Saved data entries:
=== Begin Enclosure ===
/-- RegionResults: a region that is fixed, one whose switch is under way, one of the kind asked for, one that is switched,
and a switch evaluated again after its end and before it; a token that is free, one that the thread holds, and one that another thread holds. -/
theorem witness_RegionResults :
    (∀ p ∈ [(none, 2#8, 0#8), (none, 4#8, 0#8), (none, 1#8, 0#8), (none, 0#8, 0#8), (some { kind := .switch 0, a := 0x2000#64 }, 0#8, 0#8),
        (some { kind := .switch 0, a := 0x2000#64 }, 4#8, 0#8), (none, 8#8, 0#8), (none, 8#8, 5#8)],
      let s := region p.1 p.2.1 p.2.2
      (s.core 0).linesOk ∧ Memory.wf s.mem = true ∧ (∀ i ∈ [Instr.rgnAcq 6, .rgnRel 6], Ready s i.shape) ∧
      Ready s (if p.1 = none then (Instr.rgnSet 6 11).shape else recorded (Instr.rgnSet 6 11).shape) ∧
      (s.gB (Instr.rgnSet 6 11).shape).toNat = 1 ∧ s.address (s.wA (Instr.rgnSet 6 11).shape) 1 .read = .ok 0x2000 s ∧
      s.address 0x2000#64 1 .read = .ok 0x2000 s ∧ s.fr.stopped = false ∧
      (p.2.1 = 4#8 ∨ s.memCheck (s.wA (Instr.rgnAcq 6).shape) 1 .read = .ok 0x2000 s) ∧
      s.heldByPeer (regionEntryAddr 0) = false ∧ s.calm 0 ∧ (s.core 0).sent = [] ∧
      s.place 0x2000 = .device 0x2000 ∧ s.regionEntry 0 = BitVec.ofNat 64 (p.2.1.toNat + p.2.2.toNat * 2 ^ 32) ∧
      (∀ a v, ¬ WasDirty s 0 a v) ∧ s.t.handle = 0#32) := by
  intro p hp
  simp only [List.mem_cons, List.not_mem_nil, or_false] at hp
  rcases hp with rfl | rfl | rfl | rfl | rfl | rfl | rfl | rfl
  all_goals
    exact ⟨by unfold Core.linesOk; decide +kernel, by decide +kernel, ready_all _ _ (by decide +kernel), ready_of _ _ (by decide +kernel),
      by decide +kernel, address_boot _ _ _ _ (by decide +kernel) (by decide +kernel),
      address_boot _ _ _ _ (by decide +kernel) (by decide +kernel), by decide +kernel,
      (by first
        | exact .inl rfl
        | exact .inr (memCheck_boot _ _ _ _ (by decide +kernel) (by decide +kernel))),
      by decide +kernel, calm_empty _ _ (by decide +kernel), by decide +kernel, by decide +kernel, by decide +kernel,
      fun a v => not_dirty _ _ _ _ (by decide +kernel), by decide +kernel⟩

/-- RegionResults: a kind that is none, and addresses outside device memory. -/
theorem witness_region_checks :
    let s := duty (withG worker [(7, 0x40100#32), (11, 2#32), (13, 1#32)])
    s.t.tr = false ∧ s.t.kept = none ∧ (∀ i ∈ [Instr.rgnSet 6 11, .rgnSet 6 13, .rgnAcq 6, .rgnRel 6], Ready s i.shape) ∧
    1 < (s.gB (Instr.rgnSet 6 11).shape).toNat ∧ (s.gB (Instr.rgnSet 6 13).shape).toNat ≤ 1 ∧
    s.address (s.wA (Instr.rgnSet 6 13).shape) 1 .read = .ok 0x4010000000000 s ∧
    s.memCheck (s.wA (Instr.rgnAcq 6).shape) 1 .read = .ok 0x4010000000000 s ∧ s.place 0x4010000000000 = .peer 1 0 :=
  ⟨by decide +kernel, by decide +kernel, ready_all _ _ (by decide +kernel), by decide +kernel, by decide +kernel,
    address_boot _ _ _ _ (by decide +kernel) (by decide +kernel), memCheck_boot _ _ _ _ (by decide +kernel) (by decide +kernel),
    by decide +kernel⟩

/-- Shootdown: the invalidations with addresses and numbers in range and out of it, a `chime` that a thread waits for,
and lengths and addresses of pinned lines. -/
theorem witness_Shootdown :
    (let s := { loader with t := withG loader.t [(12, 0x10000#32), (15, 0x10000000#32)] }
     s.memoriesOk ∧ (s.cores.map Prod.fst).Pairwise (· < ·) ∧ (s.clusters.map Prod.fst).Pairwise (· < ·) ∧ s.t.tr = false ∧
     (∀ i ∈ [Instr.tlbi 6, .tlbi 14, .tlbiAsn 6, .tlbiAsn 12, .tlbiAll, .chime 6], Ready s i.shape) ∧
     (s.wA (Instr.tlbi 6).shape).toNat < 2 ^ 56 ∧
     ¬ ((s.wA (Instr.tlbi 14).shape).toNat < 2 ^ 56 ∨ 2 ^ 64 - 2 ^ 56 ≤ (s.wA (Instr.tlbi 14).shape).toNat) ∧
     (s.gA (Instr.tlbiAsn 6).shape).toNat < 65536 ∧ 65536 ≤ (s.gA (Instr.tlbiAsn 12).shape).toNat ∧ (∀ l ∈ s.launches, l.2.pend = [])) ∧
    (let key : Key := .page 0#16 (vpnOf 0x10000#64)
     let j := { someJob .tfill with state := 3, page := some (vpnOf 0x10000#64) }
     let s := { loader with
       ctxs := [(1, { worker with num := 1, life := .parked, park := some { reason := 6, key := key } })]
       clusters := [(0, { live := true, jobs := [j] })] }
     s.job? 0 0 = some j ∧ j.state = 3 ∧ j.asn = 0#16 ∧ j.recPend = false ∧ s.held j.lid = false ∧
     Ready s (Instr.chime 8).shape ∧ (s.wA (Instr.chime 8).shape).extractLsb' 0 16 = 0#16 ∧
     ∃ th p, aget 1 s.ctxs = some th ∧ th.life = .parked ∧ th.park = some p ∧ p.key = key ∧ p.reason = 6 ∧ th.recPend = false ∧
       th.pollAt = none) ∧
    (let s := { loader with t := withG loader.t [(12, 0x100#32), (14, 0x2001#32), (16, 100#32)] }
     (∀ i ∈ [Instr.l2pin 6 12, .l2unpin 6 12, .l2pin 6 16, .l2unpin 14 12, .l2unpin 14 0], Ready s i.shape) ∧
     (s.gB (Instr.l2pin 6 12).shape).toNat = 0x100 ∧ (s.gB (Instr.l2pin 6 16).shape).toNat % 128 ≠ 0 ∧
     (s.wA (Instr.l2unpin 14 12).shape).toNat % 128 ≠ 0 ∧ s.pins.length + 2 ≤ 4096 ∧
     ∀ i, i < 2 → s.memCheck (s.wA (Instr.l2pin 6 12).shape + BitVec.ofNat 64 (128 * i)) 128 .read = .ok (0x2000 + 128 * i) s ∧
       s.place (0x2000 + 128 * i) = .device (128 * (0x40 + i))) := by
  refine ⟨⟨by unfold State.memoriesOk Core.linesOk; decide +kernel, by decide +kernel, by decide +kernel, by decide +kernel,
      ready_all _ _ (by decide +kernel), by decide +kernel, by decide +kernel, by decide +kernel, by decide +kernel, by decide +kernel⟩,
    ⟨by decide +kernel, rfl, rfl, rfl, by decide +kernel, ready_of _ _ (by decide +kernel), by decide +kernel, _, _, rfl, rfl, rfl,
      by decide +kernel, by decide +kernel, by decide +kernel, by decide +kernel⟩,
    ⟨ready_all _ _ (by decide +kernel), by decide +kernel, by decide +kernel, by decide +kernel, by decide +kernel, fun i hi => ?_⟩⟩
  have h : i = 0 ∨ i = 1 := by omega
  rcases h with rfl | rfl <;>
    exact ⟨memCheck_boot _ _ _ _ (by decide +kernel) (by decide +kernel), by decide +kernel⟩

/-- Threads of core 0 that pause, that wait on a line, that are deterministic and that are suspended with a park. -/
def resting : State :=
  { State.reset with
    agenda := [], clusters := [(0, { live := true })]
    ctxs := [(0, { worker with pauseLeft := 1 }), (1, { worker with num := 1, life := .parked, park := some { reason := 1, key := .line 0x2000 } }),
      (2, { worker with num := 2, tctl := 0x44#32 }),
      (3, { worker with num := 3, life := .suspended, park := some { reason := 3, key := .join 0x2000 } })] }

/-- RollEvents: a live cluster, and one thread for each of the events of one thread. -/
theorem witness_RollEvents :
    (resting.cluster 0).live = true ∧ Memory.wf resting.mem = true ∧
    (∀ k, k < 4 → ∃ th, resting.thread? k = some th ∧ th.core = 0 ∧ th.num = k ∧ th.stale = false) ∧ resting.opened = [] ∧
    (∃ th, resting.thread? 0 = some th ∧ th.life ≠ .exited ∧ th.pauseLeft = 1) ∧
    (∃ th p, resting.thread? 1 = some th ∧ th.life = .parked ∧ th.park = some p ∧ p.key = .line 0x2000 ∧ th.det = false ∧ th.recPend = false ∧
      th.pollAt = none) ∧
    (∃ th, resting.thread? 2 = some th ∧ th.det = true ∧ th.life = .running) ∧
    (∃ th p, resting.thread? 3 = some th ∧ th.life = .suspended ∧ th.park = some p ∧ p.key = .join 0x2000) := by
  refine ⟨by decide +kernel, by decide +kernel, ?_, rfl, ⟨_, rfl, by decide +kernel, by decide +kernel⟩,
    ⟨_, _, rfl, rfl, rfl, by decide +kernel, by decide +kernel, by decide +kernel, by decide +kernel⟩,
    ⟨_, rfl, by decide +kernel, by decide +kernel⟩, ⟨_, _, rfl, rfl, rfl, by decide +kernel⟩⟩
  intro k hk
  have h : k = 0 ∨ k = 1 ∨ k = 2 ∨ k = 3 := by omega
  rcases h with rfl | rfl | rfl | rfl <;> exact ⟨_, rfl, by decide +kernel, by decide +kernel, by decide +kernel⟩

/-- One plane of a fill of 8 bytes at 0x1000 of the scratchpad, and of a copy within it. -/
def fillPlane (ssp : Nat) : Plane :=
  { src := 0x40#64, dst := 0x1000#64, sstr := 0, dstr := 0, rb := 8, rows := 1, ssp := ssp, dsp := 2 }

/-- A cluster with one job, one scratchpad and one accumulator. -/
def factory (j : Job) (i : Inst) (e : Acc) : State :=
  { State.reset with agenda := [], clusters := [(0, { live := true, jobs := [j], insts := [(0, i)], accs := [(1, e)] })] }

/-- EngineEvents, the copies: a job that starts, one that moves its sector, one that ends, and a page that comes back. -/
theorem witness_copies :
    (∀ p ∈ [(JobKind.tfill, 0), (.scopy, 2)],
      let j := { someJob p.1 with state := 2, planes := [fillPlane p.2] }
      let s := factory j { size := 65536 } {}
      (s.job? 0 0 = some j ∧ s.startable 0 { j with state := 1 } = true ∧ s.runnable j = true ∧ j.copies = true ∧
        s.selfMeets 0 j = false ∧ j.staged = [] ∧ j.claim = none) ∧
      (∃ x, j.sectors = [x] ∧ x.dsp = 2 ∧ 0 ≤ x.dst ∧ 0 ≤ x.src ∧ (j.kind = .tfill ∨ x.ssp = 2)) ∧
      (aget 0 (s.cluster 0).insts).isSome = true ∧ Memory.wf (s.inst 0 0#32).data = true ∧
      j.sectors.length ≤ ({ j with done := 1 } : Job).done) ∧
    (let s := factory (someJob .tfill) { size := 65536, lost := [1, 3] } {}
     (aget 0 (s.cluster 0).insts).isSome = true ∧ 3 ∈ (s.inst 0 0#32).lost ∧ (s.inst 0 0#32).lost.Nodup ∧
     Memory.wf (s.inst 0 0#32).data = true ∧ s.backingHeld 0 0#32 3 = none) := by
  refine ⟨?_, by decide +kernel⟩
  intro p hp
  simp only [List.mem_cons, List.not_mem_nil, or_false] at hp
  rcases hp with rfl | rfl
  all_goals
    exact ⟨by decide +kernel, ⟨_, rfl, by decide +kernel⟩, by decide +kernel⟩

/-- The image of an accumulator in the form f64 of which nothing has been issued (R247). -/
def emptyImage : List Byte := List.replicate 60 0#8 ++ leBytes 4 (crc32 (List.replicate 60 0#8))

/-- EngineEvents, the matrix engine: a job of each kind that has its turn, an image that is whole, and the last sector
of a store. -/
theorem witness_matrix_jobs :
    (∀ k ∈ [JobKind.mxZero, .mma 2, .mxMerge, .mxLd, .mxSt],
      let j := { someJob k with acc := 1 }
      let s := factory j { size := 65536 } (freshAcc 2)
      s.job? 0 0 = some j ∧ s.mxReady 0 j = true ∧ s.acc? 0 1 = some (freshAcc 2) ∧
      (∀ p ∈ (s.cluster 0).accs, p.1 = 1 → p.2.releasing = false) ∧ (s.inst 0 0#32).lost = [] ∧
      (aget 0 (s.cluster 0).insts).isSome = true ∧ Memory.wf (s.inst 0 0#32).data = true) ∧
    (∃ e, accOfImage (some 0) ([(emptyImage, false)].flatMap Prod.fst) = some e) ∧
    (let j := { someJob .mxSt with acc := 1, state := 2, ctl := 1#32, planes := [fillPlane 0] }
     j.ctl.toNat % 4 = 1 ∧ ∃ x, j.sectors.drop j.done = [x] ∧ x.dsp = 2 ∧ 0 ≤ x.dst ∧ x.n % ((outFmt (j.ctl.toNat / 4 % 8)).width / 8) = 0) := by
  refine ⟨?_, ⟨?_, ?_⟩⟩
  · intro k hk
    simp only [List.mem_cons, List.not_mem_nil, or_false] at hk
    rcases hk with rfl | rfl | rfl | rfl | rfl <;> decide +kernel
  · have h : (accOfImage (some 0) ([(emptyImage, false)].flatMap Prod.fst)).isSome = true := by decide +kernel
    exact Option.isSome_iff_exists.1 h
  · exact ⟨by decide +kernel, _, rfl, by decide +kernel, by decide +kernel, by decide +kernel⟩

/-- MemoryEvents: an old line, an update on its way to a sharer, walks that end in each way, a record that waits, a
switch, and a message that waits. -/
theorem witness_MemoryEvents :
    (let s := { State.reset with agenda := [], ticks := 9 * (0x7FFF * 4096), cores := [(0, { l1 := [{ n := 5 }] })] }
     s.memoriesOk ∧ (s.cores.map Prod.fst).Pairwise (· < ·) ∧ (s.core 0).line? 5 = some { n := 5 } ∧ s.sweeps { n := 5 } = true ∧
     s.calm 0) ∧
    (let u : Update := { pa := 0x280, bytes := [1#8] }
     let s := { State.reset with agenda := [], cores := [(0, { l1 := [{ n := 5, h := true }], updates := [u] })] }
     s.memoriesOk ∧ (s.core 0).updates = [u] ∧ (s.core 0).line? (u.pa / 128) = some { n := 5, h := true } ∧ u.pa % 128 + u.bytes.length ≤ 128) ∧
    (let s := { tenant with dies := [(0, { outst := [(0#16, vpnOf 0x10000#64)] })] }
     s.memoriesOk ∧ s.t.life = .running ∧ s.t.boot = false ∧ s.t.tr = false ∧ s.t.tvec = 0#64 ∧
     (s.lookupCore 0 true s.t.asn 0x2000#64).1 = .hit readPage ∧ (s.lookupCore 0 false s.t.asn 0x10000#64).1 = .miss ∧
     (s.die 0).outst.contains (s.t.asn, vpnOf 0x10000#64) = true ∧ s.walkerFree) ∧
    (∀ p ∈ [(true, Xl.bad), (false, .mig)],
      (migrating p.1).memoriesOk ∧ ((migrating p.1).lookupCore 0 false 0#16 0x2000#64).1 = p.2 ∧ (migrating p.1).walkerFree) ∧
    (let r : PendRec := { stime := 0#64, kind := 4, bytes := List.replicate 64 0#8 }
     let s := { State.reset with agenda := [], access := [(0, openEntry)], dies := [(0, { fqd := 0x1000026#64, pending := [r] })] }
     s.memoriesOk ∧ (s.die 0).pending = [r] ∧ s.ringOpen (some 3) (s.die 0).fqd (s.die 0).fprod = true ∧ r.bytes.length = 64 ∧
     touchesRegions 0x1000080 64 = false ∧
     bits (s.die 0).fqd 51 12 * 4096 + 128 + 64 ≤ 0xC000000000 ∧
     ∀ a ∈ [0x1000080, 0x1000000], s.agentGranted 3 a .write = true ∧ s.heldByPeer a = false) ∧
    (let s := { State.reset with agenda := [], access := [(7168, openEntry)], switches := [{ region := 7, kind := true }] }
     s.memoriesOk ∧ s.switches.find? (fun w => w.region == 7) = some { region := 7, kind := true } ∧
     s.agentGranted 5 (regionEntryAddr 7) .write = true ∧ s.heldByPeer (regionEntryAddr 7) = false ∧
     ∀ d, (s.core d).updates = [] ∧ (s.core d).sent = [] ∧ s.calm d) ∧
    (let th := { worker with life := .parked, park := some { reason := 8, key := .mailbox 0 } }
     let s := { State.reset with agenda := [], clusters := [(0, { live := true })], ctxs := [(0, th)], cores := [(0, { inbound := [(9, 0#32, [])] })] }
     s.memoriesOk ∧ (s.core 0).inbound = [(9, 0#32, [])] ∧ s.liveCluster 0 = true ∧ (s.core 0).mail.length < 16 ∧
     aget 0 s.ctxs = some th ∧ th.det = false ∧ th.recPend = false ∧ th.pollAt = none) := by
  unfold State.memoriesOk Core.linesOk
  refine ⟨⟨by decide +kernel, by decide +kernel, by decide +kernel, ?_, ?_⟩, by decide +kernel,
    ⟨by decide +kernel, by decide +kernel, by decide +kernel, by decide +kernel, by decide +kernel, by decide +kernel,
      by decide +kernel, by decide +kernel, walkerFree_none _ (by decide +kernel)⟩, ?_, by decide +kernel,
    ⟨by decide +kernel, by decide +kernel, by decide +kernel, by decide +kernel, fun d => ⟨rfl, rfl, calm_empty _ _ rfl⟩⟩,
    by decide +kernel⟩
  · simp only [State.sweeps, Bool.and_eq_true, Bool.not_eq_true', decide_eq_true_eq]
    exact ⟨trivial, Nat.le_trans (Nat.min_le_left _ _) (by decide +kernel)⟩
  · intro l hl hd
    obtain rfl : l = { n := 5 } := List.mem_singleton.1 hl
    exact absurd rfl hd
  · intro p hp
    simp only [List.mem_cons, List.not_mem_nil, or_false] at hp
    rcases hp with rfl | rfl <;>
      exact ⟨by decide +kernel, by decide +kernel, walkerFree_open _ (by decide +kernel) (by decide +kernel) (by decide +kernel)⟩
=== End Enclosure ===
=== Begin Enclosure ===
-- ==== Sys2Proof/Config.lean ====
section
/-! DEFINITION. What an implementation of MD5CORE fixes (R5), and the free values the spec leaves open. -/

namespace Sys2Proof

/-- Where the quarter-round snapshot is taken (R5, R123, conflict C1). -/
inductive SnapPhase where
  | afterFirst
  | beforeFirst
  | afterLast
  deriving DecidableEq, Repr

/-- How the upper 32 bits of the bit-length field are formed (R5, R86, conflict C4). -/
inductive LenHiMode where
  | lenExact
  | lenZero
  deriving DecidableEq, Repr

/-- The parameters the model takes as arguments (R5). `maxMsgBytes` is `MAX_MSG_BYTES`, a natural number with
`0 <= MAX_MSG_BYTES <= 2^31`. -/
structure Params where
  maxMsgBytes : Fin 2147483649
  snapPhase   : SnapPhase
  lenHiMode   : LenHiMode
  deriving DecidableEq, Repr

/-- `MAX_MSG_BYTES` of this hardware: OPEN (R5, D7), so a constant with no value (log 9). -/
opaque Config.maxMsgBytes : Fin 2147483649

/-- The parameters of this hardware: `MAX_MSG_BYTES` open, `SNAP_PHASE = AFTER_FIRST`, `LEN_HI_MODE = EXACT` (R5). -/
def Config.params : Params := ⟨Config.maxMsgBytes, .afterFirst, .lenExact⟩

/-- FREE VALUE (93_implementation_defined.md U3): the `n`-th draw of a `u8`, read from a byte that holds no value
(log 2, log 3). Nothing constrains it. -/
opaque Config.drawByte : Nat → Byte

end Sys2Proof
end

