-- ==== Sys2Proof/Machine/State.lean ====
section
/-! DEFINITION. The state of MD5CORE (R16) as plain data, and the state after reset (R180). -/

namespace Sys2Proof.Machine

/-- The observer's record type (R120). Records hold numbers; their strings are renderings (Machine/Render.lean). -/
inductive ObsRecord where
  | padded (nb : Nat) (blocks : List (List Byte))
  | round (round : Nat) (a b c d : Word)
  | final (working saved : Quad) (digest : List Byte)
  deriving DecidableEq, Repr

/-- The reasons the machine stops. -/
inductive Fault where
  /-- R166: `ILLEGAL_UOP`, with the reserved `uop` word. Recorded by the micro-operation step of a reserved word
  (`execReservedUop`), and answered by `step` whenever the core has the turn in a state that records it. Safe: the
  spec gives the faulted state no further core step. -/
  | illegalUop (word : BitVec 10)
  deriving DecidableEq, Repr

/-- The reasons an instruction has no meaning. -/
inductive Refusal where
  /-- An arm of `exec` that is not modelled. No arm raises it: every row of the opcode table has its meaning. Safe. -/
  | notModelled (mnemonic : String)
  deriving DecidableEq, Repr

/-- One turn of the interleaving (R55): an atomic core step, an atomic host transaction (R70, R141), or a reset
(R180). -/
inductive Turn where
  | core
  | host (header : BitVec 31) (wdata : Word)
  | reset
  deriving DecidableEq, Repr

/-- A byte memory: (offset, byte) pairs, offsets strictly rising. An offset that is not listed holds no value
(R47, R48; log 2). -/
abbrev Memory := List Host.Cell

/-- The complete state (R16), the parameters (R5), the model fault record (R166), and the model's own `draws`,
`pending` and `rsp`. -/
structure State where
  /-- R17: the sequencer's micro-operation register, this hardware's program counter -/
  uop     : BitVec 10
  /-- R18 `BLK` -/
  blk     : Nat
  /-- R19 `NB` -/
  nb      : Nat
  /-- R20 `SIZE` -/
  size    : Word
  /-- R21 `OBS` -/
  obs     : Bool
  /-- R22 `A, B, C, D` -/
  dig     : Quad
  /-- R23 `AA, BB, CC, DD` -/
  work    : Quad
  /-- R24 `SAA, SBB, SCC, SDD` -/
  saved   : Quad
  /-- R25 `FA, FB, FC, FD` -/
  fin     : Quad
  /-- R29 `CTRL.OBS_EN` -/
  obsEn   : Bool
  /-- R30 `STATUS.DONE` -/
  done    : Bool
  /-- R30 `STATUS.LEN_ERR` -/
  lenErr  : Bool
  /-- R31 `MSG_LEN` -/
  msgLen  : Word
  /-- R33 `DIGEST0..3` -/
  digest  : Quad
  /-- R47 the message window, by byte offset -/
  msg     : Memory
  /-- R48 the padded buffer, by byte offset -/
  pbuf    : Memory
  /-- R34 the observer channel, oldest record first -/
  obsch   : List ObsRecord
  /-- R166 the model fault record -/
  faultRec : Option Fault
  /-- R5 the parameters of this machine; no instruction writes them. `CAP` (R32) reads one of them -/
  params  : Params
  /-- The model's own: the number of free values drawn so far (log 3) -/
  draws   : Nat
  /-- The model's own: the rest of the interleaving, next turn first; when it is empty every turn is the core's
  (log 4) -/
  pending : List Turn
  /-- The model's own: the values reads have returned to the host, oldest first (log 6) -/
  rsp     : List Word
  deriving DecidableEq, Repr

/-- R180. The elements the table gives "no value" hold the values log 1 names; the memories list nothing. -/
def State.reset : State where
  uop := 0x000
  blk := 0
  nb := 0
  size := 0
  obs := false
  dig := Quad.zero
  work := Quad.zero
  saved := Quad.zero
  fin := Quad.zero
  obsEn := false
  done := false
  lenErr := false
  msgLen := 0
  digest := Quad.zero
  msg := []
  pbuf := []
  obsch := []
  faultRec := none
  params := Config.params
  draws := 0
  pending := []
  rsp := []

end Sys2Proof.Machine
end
=== End Enclosure ===
Find the word "tlbiAsn" in the entries, then copy out every line that has it.

§ Task result
     (∀ i ∈ [Instr.tlbi 6, .tlbi 14, .tlbiAsn 6, .tlbiAsn 12, .tlbiAll, .chime 6], Ready s i.shape) ∧
     (s.gA (Instr.tlbiAsn 6).shape).toNat < 65536 ∧ 65536 ≤ (s.gA (Instr.tlbiAsn 12).shape).toNat ∧ (∀ l ∈ s.launches, l.2.pend = [])) ∧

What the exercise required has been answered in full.